According to research published by the International Monetary Fund (IMF) on March 25 entitled “Crypto, Corruption, and Capital Controls: Cross-Country Correlations,” people in nations with greater levels of corruption are more likely to use cryptocurrencies than in other countries.
“We find that crypto-asset usage is significantly and positively associated with higher perception of corruption and more intensive capital controls,” the IMF report said.
The survey of thousands of individuals in 55 nations to investigate the factors underlying the growing usage of crypto-assets revealed that such nations also have severe capital restrictions, making it difficult to move money outside the country discreetly hence the number of crypto users increases even more.
Indeed, in those countries regarded as corrupt or having severe capital restrictions, cryptocurrency adoption is higher, bolstering the argument for stronger sector regulation, per the report.
“Residents of countries where the traditional financial sector is well developed may be less likely to feel the need for crypto.”
Bitcoin more stable than local currency
The International Monetary Fund questioned approximately 2,000 to 12,000 individuals in each country regarding their cryptocurrency usage, totaling over 110,000 persons in over 55 nations.

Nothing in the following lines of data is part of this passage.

/-! silencePrinter touches bank, store, release, port, printers, second. -/

@[simp] theorem silencePrinter_pins (n : Nat) : (silencePrinter s n).pins = s.pins := by
  unfold silencePrinter; simp
@[simp] theorem silencePrinter_time (n : Nat) : (silencePrinter s n).time = s.time := by
  unfold silencePrinter; simp
@[simp] theorem silencePrinter_params (n : Nat) : (silencePrinter s n).params = s.params := by
  unfold silencePrinter; simp
@[simp] theorem silencePrinter_callout (n : Nat) : (silencePrinter s n).callout = s.callout := by
  unfold silencePrinter; simp
@[simp] theorem silencePrinter_stock (n : Nat) : (silencePrinter s n).stock = s.stock := by
  unfold silencePrinter; simp
@[simp] theorem silencePrinter_line (n : Nat) : (silencePrinter s n).line = s.line := by
  unfold silencePrinter; simp
@[simp] theorem silencePrinter_freeCount (n : Nat) : (silencePrinter s n).freeCount = s.freeCount := by
  unfold silencePrinter; simp
@[simp] theorem silencePrinter_pending (n : Nat) : (silencePrinter s n).pending = s.pending := by
  unfold silencePrinter; simp

/-! silenceExamination touches bank, store, release, port, printers, second. -/

@[simp] theorem silenceExamination_pins : (silenceExamination s).pins = s.pins := by
  unfold silenceExamination
  exact (noteUnreconciled_pins _ _).trans ((foldl_keeps (fun s : State => s.pins) judgePrinter (fun _ _ => rfl) _ _).trans
    (foldl_keeps (fun s : State => s.pins) _ (fun s n => silencePrinter_pins s n) _ _))
@[simp] theorem silenceExamination_time : (silenceExamination s).time = s.time := by
  unfold silenceExamination
  exact (noteUnreconciled_time _ _).trans ((foldl_keeps (fun s : State => s.time) judgePrinter (fun _ _ => rfl) _ _).trans
    (foldl_keeps (fun s : State => s.time) _ (fun s n => silencePrinter_time s n) _ _))
@[simp] theorem silenceExamination_params : (silenceExamination s).params = s.params := by
  unfold silenceExamination
  exact (noteUnreconciled_params _ _).trans ((foldl_keeps (fun s : State => s.params) judgePrinter (fun _ _ => rfl) _ _).trans
    (foldl_keeps (fun s : State => s.params) _ (fun s n => silencePrinter_params s n) _ _))
@[simp] theorem silenceExamination_callout : (silenceExamination s).callout = s.callout := by
  unfold silenceExamination
  exact (noteUnreconciled_callout _ _).trans ((foldl_keeps (fun s : State => s.callout) judgePrinter (fun _ _ => rfl) _ _).trans
    (foldl_keeps (fun s : State => s.callout) _ (fun s n => silencePrinter_callout s n) _ _))
@[simp] theorem silenceExamination_stock : (silenceExamination s).stock = s.stock := by
  unfold silenceExamination
  exact (noteUnreconciled_stock _ _).trans ((foldl_keeps (fun s : State => s.stock) judgePrinter (fun _ _ => rfl) _ _).trans
    (foldl_keeps (fun s : State => s.stock) _ (fun s n => silencePrinter_stock s n) _ _))
@[simp] theorem silenceExamination_line : (silenceExamination s).line = s.line := by
  unfold silenceExamination
  exact (noteUnreconciled_line _ _).trans ((foldl_keeps (fun s : State => s.line) judgePrinter (fun _ _ => rfl) _ _).trans
    (foldl_keeps (fun s : State => s.line) _ (fun s n => silencePrinter_line s n) _ _))
@[simp] theorem silenceExamination_freeCount : (silenceExamination s).freeCount = s.freeCount := by
  unfold silenceExamination
  exact (noteUnreconciled_freeCount _ _).trans ((foldl_keeps (fun s : State => s.freeCount) judgePrinter (fun _ _ => rfl) _ _).trans
    (foldl_keeps (fun s : State => s.freeCount) _ (fun s n => silencePrinter_freeCount s n) _ _))
@[simp] theorem silenceExamination_pending : (silenceExamination s).pending = s.pending := by
  unfold silenceExamination
  exact (noteUnreconciled_pending _ _).trans ((foldl_keeps (fun s : State => s.pending) judgePrinter (fun _ _ => rfl) _ _).trans
    (foldl_keeps (fun s : State => s.pending) _ (fun s n => silencePrinter_pending s n) _ _))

Numerous factors were uncovered by the authors of the paper that explain why Bitcoin may be more popular in one nation than another.
Considering high levels of inflation, a popular cryptocurrency such as Bitcoin may be more stable than a local currency in terms of value over the long run.
Since poorer nations tend to have more stringent capital controls processes that prohibit foreign funds from moving into and out of the country’s economy, cryptocurrency may be a useful tool for avoiding taxes and other government regulations.
“The pseudonymity of crypto-assets (whereby transactions require only digital identities) makes them a potential vehicle for illicit flows, including flows of proceeds from corruption.”
As a result of the findings, the authors argue, more severe international regulation of cryptocurrencies, notably know your customer (KYC) requirements that require crypto exchange clients to be identified, is needed rather than the more laissez-faire attitude that has characterized a section of the market.
The analysis demonstrates why nations may seek to compel intermediaries, such as digital currency exchanges, to follow KYC processes – ID verification requirements aimed to combat fraud, money laundering, and terrorist funding. Some nations, such as the United States, have already implemented these kinds of restrictions.
Regulators and political officials have lately expressed concern that Russian oligarchs who backed President Vladimir Putin’s invasion of Ukraine may resort to cryptocurrencies as a means of financing their operations or circumventing sanctions.